You’ll have to raise the light as the seedlings start to grow and stretch towards it. The only thing you need to do is make sure they are watered, and raise the grow lights as the plant grows up and reaches for it. Having a timer makes it very “hands-off” and simple.

Old School Watering

Moisture

The seeds need to be kept moist. In fact, as soon as you lightly cover the seeds with potting mix or perlite, they need to be watered well. Don’t use a hose or watering can that would really splash the water on them hard. With seeds that small, there is a strong chance you’ll washing them away, or rinsing their covering off. Not good. I like to use a misting bottle.

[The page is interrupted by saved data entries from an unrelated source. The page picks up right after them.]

/-- LATCH_PASS (R190, R195): in a core that runs, once the source is FULL and the target EMPTY the target is FILLING; then it is FULL and the source
EMPTY, also when the core has stopped meanwhile (DEDUCED, log 104). -/
def execLatchPass (core : Nat) (lat : Bool) (dir : Dir) (s : State) : Host.Outcome State Fault Refusal :=
  let x := s.site core
  match x.w5 with
  | [] => .next s
  | e :: _ =>
    let mine := match e.cmd with
      | .mpass l d => l == lat && d == dir
      | .mma _ _ _ (.lat l) _ _ passB _ => passB && e.summed && l == lat && dir == .east
      | _ => false
    let rect := match s.loadedOn core with
      | some n => (s.tst n).rect
      | none => (s.slot e.slot).rect
    let t := ringNeighbour rect core dir
    let again : State := s.post (.latchPass core lat dir)
    if !mine then .next s
    else if !e.passing then
      let src := x.latBuf lat
      let dst := (s.site t).latBuf (!lat)
      if !s.running core then .next s
      else if src.st = .full ∧ dst.st = .empty then
        let s := s.modHead core fun e => { e with passing := true }
        .next ((s.modSite t fun y => y.setLat (!lat) { src with st := .filling }).post (.latchPass core lat dir))
      else .next again
    else
      let src := x.latBuf lat
      let s := s.modSite t fun y => y.setLat (!lat) { src with st := .full }
      let s := s.modSite core fun y => y.setLat lat {}
      .next (match e.cmd with
        | .mpass .. => s.unqueue core
        | _ => s.cmdDone core e fun y => y.mergeSums e.flags e.forced)

/-! MSTO (R194, R196, R339). -/

/-- The converted elements of a tile, in order (m, n), with their flags (R165, R194). -/
def storedCodes (x : Site) (acc : Nat) (fmtc : R4) (mode : Nat) : List Nat × BitVec 6 :=
  let dst := fmtOf fmtc
  let conv (c : Nat) : FRes :=
    match x.kind acc with
    | .f48 => convert dst .f48 (ffF48.value c) mode
    | .f32 => convert dst .f32 (ffF32.value c) mode
    | .i48 => convert dst .i64 (intVal (signedOf 48 c)) mode
    | .bit => convert dst .i64 (intVal (c % 2 : Nat)) mode
    | .zero => (0, fNone)
  let rs := (List.range 256).map fun i => conv (x.elem acc (i / 16) (i % 16))
  (rs.map Prod.fst, rs.foldl (fun f r => f ||| r.2) fNone)

/-- Bytes of one stored row. -/
def rowBytes (codes : List Nat) (e m : Nat) : List Byte := ((codes.drop (16 * m)).take 16).flatMap fun c => leBytes e c

/-- FMTC values MSTO refuses (R194). -/
def fmtcBad (f : R4) : Bool := f == 13 || f == 14

/-- MSTO, store form (R194). -/
def execMsto (q : R4) (ts : BitVec 5) (sg : BitVec 3) (a : R4) (n : BitVec 2) (s : State) : Host.Outcome State Fault Refusal :=
  issue (.msto q ts sg a n) q s fun r x s =>
    match s.pending r with
    | some e => s.again r x e
    | none =>
      let sh := s.shapeFor r x ts
      let addr := x.getG a
      if fmtcBad x.fmtc || wrongFmt sh x.fmtc then trapOf cILL
      else
        let h := sh.getD 0
        let extent := 15 * shStride h 1 + 16 * fmtcBytes x.fmtc
        if sh.isNone ∨ shRank h ≠ 2 ∨ shDim h 0 < 16 ∨ shDim h 1 < 16 then trapOf cELAL (s.faultAddr r sg addr)
        else match (if sg = 0 then (mstoRuns addr.toNat h x.fmtc).find? crosses else none) with
          | some t => trapOf cELAL (BitVec.ofNat 64 t.1)
          | none =>
            let seg := x.getS sg
            if sg ≠ 0 ∧ !segOk seg addr extent .store then trapOf cSEGV (segAddr seg addr)
            else s.enqueueCmd r (.mstoMem n.toNat seg (sg == 0) addr h x.fmtc x.rmode) true

/-- MSTO, stream form (R194, R339). -/
def execMstoStream (q : R4) (n : BitVec 2) (s : State) : Host.Outcome State Fault Refusal :=
  issue (.mstoStream q n) q s fun r x s =>
    if fmtcBad x.fmtc then trapOf cILL else s.enqueueCmd r (.mstoStream n.toNat x.fmtc x.rmode) false

/-- What storing a row meets. -/
inductive RowAt where
  | pieces (ps : List Piece)
  | remote (dev : Nat) (va : Dword)
  | trap (t : TrapInfo)
  | fault (p : Park)
  | wait

/-- Resolving the 8-byte units of a row (R103, R130, R135). A TLB miss is walked at once; pages that stop it park the
issuer. -/
def State.rowAt (s : State) (core : Nat) (e : Queued) (seg : BitVec 128) (s0 : Bool) (addr n : Nat) : RowAt :=
  if s0 then
    match s.localAt core e.held addr .store with
    | .keys k => .pieces [{ pos := 0, key := k, n := n, tag := 0 }]
    | .trap c t => .trap { cause := c, taddr := t }
    | .wait => .wait
  else if segDev seg ≠ 0 then .remote (segDev seg) (segAddr seg (BitVec.ofNat 64 addr))
  else
    let d := coreDie core
    let owner := (s.slot e.slot).owner.toNat
    (List.range n).foldl (fun (r : RowAt) i =>
      match r with
      | .pieces ps =>
        let va := (segAddr seg (BitVec.ofNat 64 (addr + i))).toNat
        let leaf : Walked := match (s.die d).lookup owner va with
          | some t => .leaf t.leaf
          | none => s.walk d owner va .store
        match leaf with
        | .fault k => .fault (.fault va .store k)
        | .segv => .trap { cause := cSEGV, taddr := BitVec.ofNat 64 va }
        | .leaf t =>
          let pa := leafBase t + va % 2 ^ leafShift t
          if t.getLsbD 8 then .fault (.migrating va .store)
          else if !leafRights t .store then .fault (.fault va .store .rights)
          else if leafPlace t = 2 then .fault (.fault va .store .dupw)
          else
            let key := placeByte (leafPlace t) (leafNear t) d pa
            let tag := dramTag (leafKey t) pa
            match ps with
            | p :: rest => if p.key + p.n = key ∧ p.tag = tag then .pieces ({ p with n := p.n + 1 } :: rest)
              else .pieces ({ pos := i, key := key, n := 1, tag := tag } :: ps)
            | [] => .pieces [{ pos := i, key := key, n := 1, tag := tag }]
      | o => o) (.pieces [])

/-- The walks that resolving a row took are the die's work, and their leaves enter the TLB (R135, R282). -/
def State.rowWalks (s : State) (core : Nat) (e : Queued) (seg : BitVec 128) (s0 : Bool) (addr n : Nat) : State :=
  if s0 || segDev seg != 0 then s
  else s.touch (coreDie core) (s.slot e.slot).owner.toNat .store
    ((List.range n).map fun i => (segAddr seg (BitVec.ofNat 64 (addr + i))).toNat)
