/-! Tagged messages and firings (R250, R251). -/

/-- What a SENDT sent is recorded when the I/O die accepts it; its sender goes on (R359). -/
def State.acceptTagged (s : State) (m : Tagged) : State :=
  if m.device ≠ 0 then s
  else
    let r := taggedSlot m
    let x := s.slot r
    if x.status = Status.parked .sendt then
      let e : Sent := { id := s.fresh, slot := r, dst := 0, kind := .tagged m.tag, tepc := x.at, owner := m.owner, ctx := s.ctxOf r }
      ({ s.bump with sends := s.sends ++ [e] } : State).complete r 2 id
    else s

/-- The record of a tagged message of this package. -/
def State.taggedSent (s : State) (m : Tagged) : Option Sent :=
  if m.device ≠ 0 then none else s.sends.find? fun e => e.slot == taggedSlot m && e.kind == .tagged m.tag

/-- A tagged message is counted, so its record is done with. -/
def State.taggedDone (s : State) (m : Tagged) : State :=
  match s.taggedSent m with
  | some e => s.sentDone e.id
  | none => s

/-- A tagged message is refused (R250, R264): the fault log holds it, with the tag when no turnstile takes it, else with its address,
and its sender is told. -/
def State.refuseTagged (s : State) (m : Tagged) (kind : Nat) : State :=
  let s := s.faultLog m.device m.owner kind (if kind = 4 then m.tag else m.addr)
  if m.device ≠ 0 then s.answer m.device 8 m.tag 0 0 0 m.owner []
  else match s.taggedSent m with
    | some e => (s.sentDone e.id).noTarget e m.tag
    | none => s

/-- A firing (R251): the launch becomes a context at its first; the message goes to mb15 of the origin core. -/
def State.fire (s : State) (n : Nat) : State :=
  let t := s.tst n
  match t.desc with
  | none => s
  | some d =>
    let msg : Message :=
      { header := BitVec.ofNat 64 (0x02 + n * 2 ^ 8 + d.gate * 2 ^ 24 + t.fires % 2 ^ 28 * 2 ^ 32)
        payload := BitVec.ofNat 64 (d.payVA + 65536 * (t.fires % 4)) }
    let first := t.state == 1
    let c : Context := { waitingSince := s.fresh }
    let s := s.bump.modTst n fun t =>
      { t with count := 0, out := t.out + 1, fires := t.fires + 1, state := 2, ctx := if first then some c else t.ctx }
    if !first then s.partMail ioNode (originOf t.rect) d.owner.toNat 15 msg
    else if s.mayEnter n then (s.modTst n fun t => { t with firings := [msg] }).schedule
    else (s.logItem n (mailItem (originOf t.rect) 15 msg)).schedule

/-- Bytes of an entry of a firing block (R251). -/
def firingEntry (m : Tagged) (time : Nat) : List Byte :=
  leBytes 8 (m.payload.length + m.device % 2 ^ 16 * 2 ^ 8 + (if m.device = 0 then m.sender % 2 ^ 16 * 2 ^ 24 else 0)) ++
    leBytes 8 time ++ m.payload ++ List.replicate (240 - m.payload.length) 0

/-- A tagged message that came at a time is counted (R251). -/
def State.countTagged (s : State) (n : Nat) (m : Tagged) (time : Nat) : State :=
  let t := s.tst n
  match t.desc with
  | none => s
  | some d =>
    let s := (s.taggedDone m).physWrite ioNode (s.ownerKey d.owner.toNat) (d.payPA + 65536 * (t.fires % 4) + 256 * t.count) (firingEntry m time)
    let s := s.modTst n fun t => { t with count := t.count + 1 }
    if t.count + 1 = d.gate then s.fire n else s

/-- The turnstile that counts a tagged message (R250). -/
def State.taggedFor (s : State) (m : Tagged) : Option Nat :=
  (s.turnstiles.find? fun e => (e.2.state == 1 || e.2.state == 2) && e.2.tag == m.tag && e.2.owner == m.owner).map Prod.fst

/-- TAGGED_MESSAGE (R250, R251, R277, R282, R359). A fabric sender's acknowledgement leaves when the I/O die accepts the message. -/
def execTaggedMessage (msg : Tagged) (s : State) : Host.Outcome State Fault Refusal :=
  let s := if msg.device ≠ 0 then s.cameIn (s.iod.portOf msg.device) msg.payload.length 0 else s.acceptTagged msg
  if 240 < msg.payload.length then .next (s.refuseTagged msg 6)
  else match s.taggedFor msg with
    | none => .next (s.refuseTagged msg 4)
    | some n =>
      let s := if msg.device ≠ 0 then s.answer msg.device 7 msg.tag 0 0 0 msg.owner [] else s
      let s := s.tick
      if 4 ≤ (s.tst n).out ∨ (s.tst n).held ≠ [] then .next (s.modTst n fun t => { t with held := t.held ++ [(msg, s.iod.ns)] })
      else .next (s.countTagged n msg s.iod.ns)

/-- TURNSTILE_COUNT_RESUME (R251): below four firings the oldest waiting message is counted. -/
def execTurnstileCountResume (n : Nat) (s : State) : Host.Outcome State Fault Refusal :=
  let t := s.tst n
  match t.held with
  | [] => .next s
  | (m, time) :: rest =>
    if 4 ≤ t.out ∨ t.state = 3 then .next s
    else
      let s := (s.modTst n fun t => { t with held := rest }).countTagged n m time
      .next (if rest = [] then s else s.post (.turnstileCountResume n))

/-! Loading (R253). -/

/-- Predicates of a launched slot at the first firing (R73). -/
def launchPredicates (rect : Word) (c : Nat) : BitVec 16 :=
  let lo := rectLo rect
  let hi := rectHi rect
  BitVec.ofNat 16 (1 + (coreRow c == coreRow hi).toNat * 2 ^ 10 + (coreRow c == coreRow lo).toNat * 2 ^ 11 +
    (coreCol c == coreCol lo).toNat * 2 ^ 12 + (coreCol c == coreCol hi).toNat * 2 ^ 13 + (c == lo).toNat * 2 ^ 14)

/-- A launched slot at the first firing (R71, R73, R74). -/
def launchedSlot (t : Turnstile) (d : Desc) (c k : Nat) : Slot :=
  let e : SlotDesc := (d.slots[k]?).getD { entry := 0, ten := 0, wsp := 0, wlim := 0 }
  { status := .ready, pc := e.entry, q := launchPredicates t.rect c, streamed := d.streamed.getLsbD k, owner := d.owner, acct := d.acct
    rect := t.rect, ten := e.ten, wsp := e.wsp, wlim := e.wlim }

/-- An owner change of a bank refuses its queued claims and clears its words and REVOKED (R104, R125). -/
def State.takeBank (s : State) (b : Nat) (owner : BitVec 16) : State :=
  if (s.bank b).owner = owner then s
  else
    let s := s.refuseQueued b 4
    let s := { s with
      mem := s.mem.filter fun c => !inBank b c.1
      poison := s.poison.filter fun c => !inBank b c.1
      wrong := s.wrong.filter fun c => !inBank b c.1 }
    s.modBank b fun k => { k with owner := owner, revoked := false }

/-- The bank image of window w (R246). -/
def State.bankImage (s : State) (d : Desc) (w : Nat) : Option (Nat × Nat) :=
  let n := Nat.min 65536 (s.physNum (d.bankPA + 16 * w + 8) 8)
  if n = 0 then none else some (s.physNum (d.bankPA + 16 * w) 8 % 2 ^ 48, n)

/-- A free site bank is placed at a load: no grant, so GEN stays and nothing lands (R104, R123). -/
def State.placeBank (s : State) (b : Nat) (c : Claim) : State :=
  let k := s.bank b
  let e : Entry := { bank := b, att := true, rd := true, wr := true, owner := k.owner, gen := k.gen }
  ((s.setEntry c.core c.w e).modBank b fun k =>
    { k with att := true, fallow := false, entering := false, win := c.w, core := some c.core, landing := none }).writeImage b c

/-- Window w of a core at a load (R104, R389). -/
def State.loadWindow (s : State) (d : Desc) (core w : Nat) : State :=
  let b := w * 2 ^ 13 + core
  let k := s.bank b
  let c : Claim := { core := core, w := w, owner := d.owner.toNat, ctx := (s.site core).launch, image := s.bankImage d w }
  if !k.att && k.reserved.isNone && k.drain.isNone && !k.clearing then (s.takeBank b d.owner).placeBank b c
  else (s.setEntry core w { bank := b, clm := true }).takeClaim b c

/-- Loading one core (R70, R71, R73, R74, R104, R127). -/
def State.loadCore (s : State) (n : Nat) (t : Turnstile) (d : Desc) (core : Nat) : State :=
  let s := s.setSite core { launch := some n, outbound := (s.site core).outbound }
  let s := (s.setBytes (storeKey core 0) (s.physBytes d.storePA 65536)).ownLines core false d.storePA 65536
  let s := (s.setBytes (segStoreKey core 0) (s.physBytes d.segPA 2048)).ownLines core false d.segPA 2048
  let s := (List.range 8).foldl (fun s w => s.loadWindow d core w) (s.ownLines core false d.bankPA 128)
  (List.range 8).foldl (fun s k =>
    if d.launched.getLsbD k then s.setSlot (meshSlot core k) (launchedSlot t d core k)
    else s.setSlot (meshSlot core k) {}) s

/-- Rows and slot positions of a launch's streams. -/
def streamKeys (t : Turnstile) (d : Desc) : List (Nat × Nat) :=
  (rectRows t.rect).flatMap fun row => ((List.range 8).filter fun k => d.streamed.getLsbD k).map fun k => (row, k)

/-- The barkers of a launch start (R77). -/
def State.startBarkers (s : State) (n : Nat) (t : Turnstile) (d : Desc) : State :=
  (streamKeys t d).foldl (fun s e =>
    let entry := match d.slots[e.2]? with | some x => x.entry | none => 0
    (s.modBarker t.die e.1 e.2 fun _ => { launch := some n, next := entry }).post (.barkerFetch t.die e.1 e.2)) s

/-- Load and restore time is charged to the account: one rotation for each slot position, a free number of times (R255). -/
def State.chargeLoad (s : State) (t : Turnstile) (d : Desc) : State :=
  (s.charge d.acct.toNat 0 (8 * (rectCores t.rect).length * Config.freeNat s.draws)).drawn 1

/-- A context is loaded from now on: its quantum and its idle time begin (R255). -/
def State.beginQuantum (s : State) (n : Nat) : State :=
  let s := s.modCtx n fun c =>
    { c with
      loaded := true, unloaded := false, saved := none, waitingSince := 0, expired := false, idle := false, stopping := none, held := false
      pendingRevoke := [], quantumEnd := s.iod.ns + tget 0 s.iod.quanta (s.tst n).cls }
  s.posts [.quantumExpiry n, .contextIdle n, .spawnServe (s.tst n).die]

/-- One item of the arrival log is replayed, as memory holds it (R256, R310); none when it has to stay. A bank that lands for a
core revoked meanwhile is released (R296). -/
def State.replayItem (s : State) (n : Nat) (i : LogItem) : Option State :=
  match i.delivery with
  | 2 => some ((s.logDrop n i).semArrive i.core i.num (.add (s.logDword n i 16).toNat))
  | 3 => some ((s.logDrop n i).barArrive i.core i.slot i.num ((s.logDword n i 16).extractLsb' 0 32) i.live)
  | 4 =>
    let b := (s.logDword n i 16).toNat
    match (s.bank b).reserved with
    | some v =>
      let s := s.logDrop n i
      some (if (s.site i.core).revoked || (s.site i.core).revoking.isSome || (s.site i.core).revokeDue.isSome then s.release b
        else s.landBank b { core := i.core, w := i.num, owner := (s.tst n).owner, image := v.image } v.rd v.wr)
    | none => some (s.logDrop n i)
  | _ =>
    let first := match s.ctx n with | some c => c.logged i.core i.num == some i | none => false
    if first && ((s.site i.core).mail i.num).length < 8 then
      some ((s.logDrop n i).placeMail i.core i.num (s.loggedMail n i))
    else none

/-- The arrival log is replayed in arrival order: item number k is next; the first argument bounds the items. -/
def State.replayFrom (s : State) (n : Nat) : Nat → Nat → State
  | 0, _ => s
  | f + 1, k =>
    match (s.ctx n).bind fun c => c.log[k]? with
    | none => s
    | some i =>
      match s.replayItem n i with
      | some s' => s'.replayFrom n f k
      | none => s.replayFrom n f (k + 1)

/-- The arrival log is replayed before any slot issues (R256). -/
def State.replayLog (s : State) (n : Nat) : State :=
  match s.ctx n with
  | none => s
  | some c => s.replayFrom n (2 * (c.log.length + c.logWait.length) + 1) 0

/-- ARRIVAL_LOG_MOVE (R201, R258, R350): the oldest logged message moves into its mailbox; an addition, arrival or landing that took an
entry of a loaded context's log from the port goes on to its target. -/
def execArrivalLogMove (core mb : Nat) (s : State) : Host.Outcome State Fault Refusal :=
  match s.loadedOn core with
  | none => .next s
  | some n =>
    match s.ctx n with
    | none => .next s
    | some c =>
      let s := s.moveLogged n core mb c
      .next (if c.log.any fun i => i.delivery != 1 && i.delivery != 5 then s.replayLog n else s)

I just spritz the water over the seed trays with water from a misting bottle. The first “misting” should water the mix in the seed tray completely through. You might have to spray a little more often since you’ll be applying only small amounts of water within the mist, but you won’t be disturbing the seed in the tray. It is busy trying to germinate and doesn’t need the extra stress of too much water.

If you have a watering can or hose sprayer that is very, very gentle, you might get away with using that. But it needs to be a gentle amount of water over the seed trays. Don’t wash away the seeds before they can start the germination process.

Starting My Seeds

Many times, I water from “underneath”. In other words, the tray I’m planting in has holes in the bottom and I have that tray (the seed tray) sitting in a larger tray or tub that has a little water in it.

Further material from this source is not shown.